Pesquisadora aponta falha nos itinerários formativos do Novo Ensino Médio
Alessandra Moulin, que defendeu tese de doutorado este mês, levanta falhas no modelo de itinerários e na garantia de ensino adaptado para as realidades docentes no novo ensino médio
Artur Maldaner
“As questões estruturais das escolas não permitem que os itinerários sejam colocados em prática da forma que foram pensados”, afirma a pesquisadora Maria Alessandra Lima Moulin, 48 anos, que defendeu tese de doutorado, este mês, sobre a implementação de itinerários formativos nas escolas públicas do Acre, do Ceará e do Distrito Federal. A pesquisa de Alessandra aponta — e compara— os problemas de criação dos itinerários em regiões menos privilegiadas do país e como a estrutura educacional da rede pública brasileira não é adequada para as matérias opcionais. Portanto, Alessandra comenta que a nova resolução do Conselho Nacional de Educação (CNE) e homologada pelo Ministério da Educação, que institui os parâmetros curriculares dos itinerários, não será eficaz em garantir educação formativa.
A pesquisadora não acredita na forma como a Base Nacional Comum Curricular (BNCC) do Novo Ensino Médio foi estruturada. Para ela, os itinerários causaram impacto negativo no o à educação do país, devido à disparidade estrutural das instituições de ensino, fato observado no seu período de pesquisa. Ela explica que a falta de professores e espaços educacionais impedem a consolidação dos itinerários e de seu propósito original, que era de uma adaptação educacional da necessidade individual do educando.
Na pesquisa desenvolvida, foi verificada a realidade de ofertas dos itinerários e que, muitas vezes, as escolas selecionam os conteúdos que serão abordados com uma pesquisa entre os alunos, e o itinerário mais votado é o que será lecionado. “Olha o absurdo disso, não estou te falando algo fictício, isso tem acontecido na realidade das escolas,” afirma Alessandra. A pesquisadora explica que as ementas, muitas vezes, são formuladas pelas secretarias de educação dos estados, em vez dos professores que acompanham o dia a dia escolar, de forma que o modelo não se adeque com a estrutura pedagógica do país, mesmo com novos debates e implementações do CNE.

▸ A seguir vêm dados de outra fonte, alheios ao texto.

-- ==== Sys2Proof/Machine/Divert.lean ====
section
/-!
DEFINITION. The diversion unit (R122, R123, R127, R130): an arrival held or queued at a gang's diversion point is performed
on the gang's image, or at its new place once the gang has reopened, or dropped if the gang has ended.
-/
namespace Sys2Proof.Machine

/-- Where an absent gang's image is, for the unit that performs its arrivals. -/
structure ImgAt where
  cl   : Nat
  entry : Nat
  job  : Nat
  grid : Nat
  gang : Nat
  pa   : Nat
  len  : Nat
  deriving DecidableEq, Repr

/-- The die whose base dies the unit's packets leave for. -/
def ImgAt.die (x : ImgAt) : Nat := dieOfCluster x.cl

/-- How an arrival ends: performed, or blocked with what is left of it. -/
inductive Arrived where
  | done
  | blocked (rest : ArrivalOp)
  deriving DecidableEq, Repr

/-- Bytes written into an image: DIVB and LSDIVB count them (R120, R132). -/
def State.divCount (s : State) (x : ImgAt) (n : Nat) : State :=
  (s.bump (lsReg x.cl 0) n).updShip x.cl x.entry (fun h => { h with divb := h.divb + BitVec.ofNat 64 n })

/-- Write scratch bytes of an image. -/
def State.divWrite (s : State) (x : ImgAt) (off : Nat) (bs : List Byte) : State :=
  (s.imgSave x.die x.job (x.pa + off) 3 258 bs).divCount x bs.length

/-- Change the operation that an arrival comes from, if it is still in flight, with bytes that it has written. -/
def State.credit (s : State) (a : Arrival) (n : Nat) (f : EngOp → EngOp) : State :=
  if a.isWave then s
  else
    match s.engines.get? a.sender with
    | none => s
    | some o =>
      let (o, s) := s.wrote (f o) n
      s.setOp a.sender o

/-- Whether a line of an image is FULL, and set it FULL. -/
def State.imgLine (s : State) (x : ImgAt) (line : Nat) : Bool × State :=
  let (bs, s) := s.imgRead x.die x.job (x.pa + imgLinesAt x.len + line / 8) 1
  (((bs.head?).getD 0).getLsbD (line % 8), s)
def State.setImgLine (s : State) (x : ImgAt) (line : Nat) : State :=
  let (bs, s) := s.imgRead x.die x.job (x.pa + imgLinesAt x.len + line / 8) 1
  s.imgWrite x.die x.job (x.pa + imgLinesAt x.len + line / 8) [((bs.head?).getD 0) ||| BitVec.ofNat 8 (2 ^ (line % 8))]

/-- Write lines in produce mode to an image until one is FULL (R122): what is left, and the state. -/
def State.imgProduce (s : State) (x : ImgAt) (a : Arrival) (off : Nat) : Nat → List Byte → (Nat × List Byte) × State
  | 0, bs => ((off, bs), s)
  | fuel + 1, bs =>
    if bs.isEmpty then ((off, bs), s)
    else
      match s.imgLine x (off / 128) with
      | (true, s) => ((off, bs), s)
      | (false, s) =>
        let s := ((s.divWrite x off (bs.take 128)).setImgLine x (off / 128)).credit a (bs.take 128).length id
        s.imgProduce x a (off + 128) fuel (bs.drop 128)

/-- The barrier object of an image, and its writing back (LSDIVO). -/
def State.imgBar (s : State) (x : ImgAt) (off : Nat) : Bar × State :=
  let (bs, s) := s.imgRead x.die x.job (x.pa + off) 32
  (.ofBytes bs, s)
def State.putImgBar (s : State) (x : ImgAt) (off : Nat) (b : Bar) : State :=
  (s.imgWrite x.die x.job (x.pa + off) b.bytes).bump (lsReg x.cl 8)

/-- Land bytes at the image copy of an object (R122, R82). -/
def State.imgLand (s : State) (x : ImgAt) (a : Arrival) (off n : Nat) : State :=
  let gone := (match s.engines.get? a.sender with | some o => s.absent o.uid | none => false)
  let (b, s) := s.imgBar x off
  match b.land n with
  | none => s.credit a 0 (·.landedAt false x.gang off gone)
  | some b => (s.putImgBar x off b).credit a 0 (·.landedAt true x.gang off gone)

/-! ### Barrier operations of waves (R122) -/

/-- The wave and fragment that an arrival's barrier operation holds at its instruction. -/
def State.barWaiter (s : State) (a : Arrival) : Option (Ctx × Nat) :=
  match s.findWave (a.sender / 4) with
  | none => none
  | some (core, slot, w) =>
    match w.frags.get? (a.sender % 4) with
    | none => none
    | some f =>
      match f.wait with
      | .diverted ea => some (⟨core, slot, a.sender % 4, w, f⟩, ea)
      | _ => none

/-- The instruction that waited completes, or takes the fault that its operation met: while a BRM of the wave is unresolved
the fault waits (R177). -/
def State.barAnswer (s : State) (a : Arrival) (fault : Option (BitVec 8)) : Arrived × State :=
  match s.barWaiter a, fault with
  | none, _ => (.done, s)
  | some (c, _), none => (.done, c.skip s 4)
  | some (c, ea), some k =>
    if c.w.spec.isEmpty then (.done, s.trapAt c (accessFault k (BitVec.ofNat 64 ea))) else (.blocked a.op, s)

/-- The operation of a wave on an object; none: it changes nothing (R83). -/
def ArrivalOp.barFun (o : ArrivalOp) (b : Bar) : Except (BitVec 8) (Option Bar) :=
  match o with
  | .barinit _ x y ext => (b.init x.toNat y.toNat ext).map some
  | .bararr _ n => b.arrive n.toNat
  | _ => .ok none

/-! ### On the image (Table 4 of R122) -/

/-- The ranges of an image that an arrival reads or writes: offsets and lengths. -/
def State.arrivalParts (s : State) (x : ImgAt) (o : ArrivalOp) : List (Nat × Nat) :=
  let bits (off n : Nat) : Nat × Nat := (imgLinesAt x.len + off / 1024, (off + n - 1) / 1024 - off / 1024 + 1)
  let bar (b : Option (Nat × Nat)) : List (Nat × Nat) := b.toList.map (fun p => (p.1, 32))
  match o with
  | .write off bs prod b => (off, bs.length) :: (if prod then [bits off bs.length] else []) ++ bar b
  | .status off _ => [(off, 8)]
  | .land off _ | .barinit off _ _ _ | .bararr off _ => [(off, 32)]
  | .accum off _ _ xs b => (off, xs.length * 16) :: bar b
  | .line cl side _ =>
    (imgArmsAt x.len + 32 * side, 32) ::
      (match (s.cluster cl).armOf x.grid x.gang side with
       | some m => let off := m.base + m.cur % m.len * 128; [(off, 128), bits off 128]
       | none => [])

/-- The flags of an accumulation. -/
def EngOp.sums (o : EngOp) (sat nan : Bool) : EngOp :=
  { o with flags := o.flags ||| (if sat then 32 else 0) ||| (if nan then 16 else 0) }

/-- Perform an arrival on an image. -/
def State.arriveImage (s : State) (x : ImgAt) (a : Arrival) : Arrived × State :=
  let land (s : State) (bar : Option (Nat × Nat)) : State :=
    (match bar with | some (p, n) => s.imgLand x a p n | none => s)
  match a.op with
  | .write off bs prod bar =>
    if prod then
      match s.imgProduce x a off 9 bs with
      | ((_, []), s) => (.done, land s bar)
      | ((off, bs), s) => (.blocked (.write off bs true bar), s)
    else (.done, land ((s.divWrite x off bs).credit a bs.length id) bar)
  | .status off v => (.done, s.divWrite x off (bytesOfWord v))
  | .land off n => (.done, s.imgLand x a off n)
  | .accum off exp int32 xs bar =>
    let n := xs.length * 16
    let (old, s) := s.imgRead x.die x.job (x.pa + off) n
    let (bs, sat, nan) := accumulateAll exp int32 old xs
    (.done, land ((s.divWrite x off bs).credit a n (·.sums sat nan)) bar)
  | .line cl side data =>
    let at_ := x.pa + imgArmsAt x.len + 32 * side
    let (r, s) := s.imgRead x.die x.job at_ 32
    match armOf x.grid x.gang r 0 with
    | none => (.blocked a.op, s)
    | some m =>
      let off := m.base + m.cur % m.len * 128
      match s.imgLine x (off / 128) with
      | (true, s) => (.blocked a.op, s)
      | (false, s) =>
        let m := { m with cur := (m.cur + 1) % 2 ^ 32 }
        let s := (s.divWrite x off (bytesOfNat 128 data.toNat)).setImgLine x (off / 128)
        let s := s.imgWrite x.die x.job at_ (armBytes (some m))
        -- the port's own copy of the cursor advances with the record (R127)
        let c := s.cluster cl
        let s := s.setCluster cl { c with arms := c.arms.update side (fun y =>
          if y.grid = x.grid ∧ y.gang = x.gang then { y with cur := m.cur } else y) }
        (.done, s.lineArrived a.sender)
  | .barinit off _ _ _ | .bararr off _ =>
    let (b, s) := s.imgBar x off
    match a.op.barFun b with
    | .error k => s.barAnswer a (some k)
    | .ok none => s.barAnswer a none
    | .ok (some b) => (s.putImgBar x off b).barAnswer a none

/-! ### At the gang's new place (R126), or for a gang that has ended (R130) -/

/-- Put a line back at the head of a port. -/
def State.returnLine (s : State) (cl side : Nat) (l : NlLine) : State :=
  let c := s.cluster cl
  s.setCluster cl { c with inq := c.inq.set side (l :: (c.inq.get? side).getD []) }

/-- Perform an arrival at resident scratch. -/
def State.arriveHere (s : State) (cl base : Nat) (a : Arrival) : Arrived × State :=
  let gone := (match s.engines.get? a.sender with | some o => s.absent o.uid | none => false)
  let land (s : State) (bar : Option (Nat × Nat)) : State :=
    (match bar with
     | none => s
     | some (p, n) =>
       -- the operation is seen to have landed before waiters wake (R316)
       let t := s.credit a 0 (·.landedAt true a.gang p gone)
       match t.landAt cl (base + p) a.grid a.gang p n with
       | (true, t) => t
       | (false, _) => s.credit a 0 (·.landedAt false a.gang p gone))
  match a.op with
  | .write off bs prod bar =>
    if prod then
      let (k, s) := s.produceLines a.sender a.gang cl (base + off) bs 9 0
      let n := min (k * 128) bs.length
      let s := s.credit a n id
      if k * 128 < bs.length then (.blocked (.write (off + k * 128) (bs.drop (k * 128)) true bar), s)
      else (.done, land s bar)
    else (.done, land ((s.cspWrite cl (base + off) bs).credit a bs.length id) bar)
  | .status off v => (.done, s.cspWrite cl (base + off) (bytesOfWord v))
  | .land off n => (.done, land s (some (off, n)))
  | .accum off exp int32 xs bar =>
    let n := xs.length * 16
    let (bs, sat, nan) := accumulateAll exp int32 (s.cspRead cl (base + off) n) xs
    (.done, land ((s.cspWrite cl (base + off) bs).credit a n (·.sums sat nan)) bar)
  | .line cl' side data =>
    match (s.cluster cl).armOf a.grid a.gang side with
    | none => (.done, s.returnLine cl' side ⟨a.sender, a.grid, data⟩)
    | some m =>
      let p := base + m.base + m.cur % m.len * 128
      let y : LineWait := ⟨1, a.sender, a.gang, [p / 128], false⟩
      if s.lineFull cl (p / 128) || !(s.cluster cl).goesFirst y then (.blocked a.op, s.joinLines cl y)
      else
        let s := ((s.leaveLines cl y).cspWrite cl p (bytesOfNat 128 data.toNat)).setLine cl (p / 128) true
        let c := s.cluster cl
        let s := s.setCluster cl { c with arms := c.arms.set side { m with cur := (m.cur + 1) % 2 ^ 32 } }
        (.done, s.lineArrived a.sender)
  | .barinit off _ _ _ | .bararr off _ =>
    match a.op.barFun (s.bar cl (base + off)) with
    | .error k => s.barAnswer a (some k)
    | .ok none => s.barAnswer a none
    | .ok (some b) => (s.putBar cl (base + off) a.grid a.gang off b).barAnswer a none

/-- An arrival for a gang that has ended is dropped (R130): LSGONE counts it (R132). The offset of a neighbour line in the
window of an arm that is gone is a free value: DESIGN CHOICE (log 99). -/
def State.arriveGone (s : State) (a : Arrival) : State :=
  let gone := (match s.engines.get? a.sender with | some o => s.absent o.uid | none => false)
  let drop (off n : Nat) : State := (s.credit a 0 (·.drop a.gang off n gone)).countGone a.grid a.gang
  match a.op with
  | .write off bs _ _ => drop off bs.length
  | .status off _ => drop off 8
  | .land off _ => drop off 0
  | .accum off _ _ xs _ => drop off (xs.length * 16)
  | .line .. =>
    let (v, s) := s.draw
    (s.credit a 0 (fun o => { o.drop a.gang (v.toNat % 2 ^ 24) 128 gone with lines := o.lines + 1 })).countGone a.grid a.gang
  | .barinit .. | .bararr .. => ((s.countGone a.grid a.gang).barAnswer a none).2

/-! ### The event (R123) -/

/-- What an arrival does now; none while its diversion point holds (HOLD, RESTORE, or a gang between its entries). -/
def State.arrive (s : State) (a : Arrival) : Option (Arrived × State) :=
  match s.scratchHome a.grid a.gang with
  | .here cl base => some (s.arriveHere cl base a)
  | .gone => some (.done, s.arriveGone a)
  | .away =>
    match s.shipOf a.grid a.gang with
    | some (cl, k, h) =>
      let x : ImgAt := ⟨cl, k, h.job, a.grid, a.gang, h.image, h.len⟩
      if h.state = 2 && s.partsClear x.die x.job x.pa (s.arrivalParts x a.op) then some (s.arriveImage x a) else none
    | none => none

/-- The arrivals of a gang one at a time, in order: one that a line blocks stops every later one of its sender, and the
others go on (R123). The first that gets anything done ends the turn. -/
def State.tryArrivals (s : State) : List (Arrival × Nat) → List (Nat × Bool) → Option State
  | [], _ => none
  | (a, i) :: rest, blocked =>
    if blocked.contains (a.sender, a.isWave) then s.tryArrivals rest blocked
    else
      match s.arrive a with
      | none => none
      | some (.done, t) => some { t with arrivals := t.arrivals.eraseIdx i }
      | some (.blocked op, t) =>
        if t.mem = s.mem ∧ t.clusters = s.clusters then s.tryArrivals rest ((a.sender, a.isWave) :: blocked)
        else some { t with arrivals := listSet t.arrivals i { a with op := op } }

/-- DIVERTED_ARRIVAL (R122, R123). -/
def execDivertedArrival (grid gang : Nat) (s : State) : Result :=
  match s.tryArrivals (s.arrivals.zipIdx.filter (fun p => p.1.grid == grid && p.1.gang == gang)) [] with
  | some t => .next t
  | none => .next s

end Sys2Proof.Machine
end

Na resolução n°4 de 13 de maio de 2025, o CNE propõe o aprofundamento da formação de estudantes de ensino médio, por meio de parâmetros curriculares bem definidos para cada área do conhecimento, além de melhorias nos espaços educacionais e formação de professores. Alessandra defende que a visão do CNE é utópica e que, apesar da diminuição da carga horária mínima dos itinerários para 600 horas semestrais, o que reduz a fragmentação curricular, a realidade do país ainda não condiz com o planejamento do Conselho Nacional de Educação.
“Pela pesquisa que eu desenvolvi, vi que temos uma diferença muito grande entre as escolas da Secretaria de Educação das regiões que observei. No Acre, mais de 70% das escolas de ensino médio estão nas áreas rurais, e dentro dessa realidade nós temos escolas que não tem sequer um pátio, que não tem um laboratório”, destaca a pedagoga. Ela também defende que as novas iniciativas do CNE ainda seguem a lógica da Base Nacional Comum Curricular, na qual as resoluções governamentais ficam em um meio termo entre currículo efetivo e diretriz curricular, impedindo a flexibilidade efetiva das ementas para a realidade de cada instituição escolar.
A especialista explica que os itinerários formativos foram criados em 2017, na idealização do Novo Ensino Médio e que, na época, a implementação não teve a discussão devida com a comunidade educacional. Porém, acredita que os projetos do CNE estão começando a se mostrar mais democráticos: “Ano ado, a gente percebeu uma abertura maior de discussão, envolvendo várias entidades, e isso é imprescindível quando a gente vai pensar em política pública e, principalmente, numa política curricular, que vai impactar diretamente a realidade da população como um todo. Então, o que eu percebo é que já existe um caminhar mais democrático", aponta.
Alessandra também critica o papel da mídia no processo de criação do Novo Ensino Médio, que ressalta os itinerários formativos como uma boa ferramenta para a juventude, que seria preparada para o mercado de trabalho. No entanto, essa noção ignora a educação como princípio da formação humana e cria disparidade entre o ensino público e particular, que já é mais voltado para ingresso no mercado de trabalho. “No ensino médio, o trabalho deve ser visto como princípio educativo, para que essa essa juventude se veja dentro de um grupo social. Não devemos adequar a forma de organizar e estruturar o ensino para atender um mercado de trabalho presumido", expõe.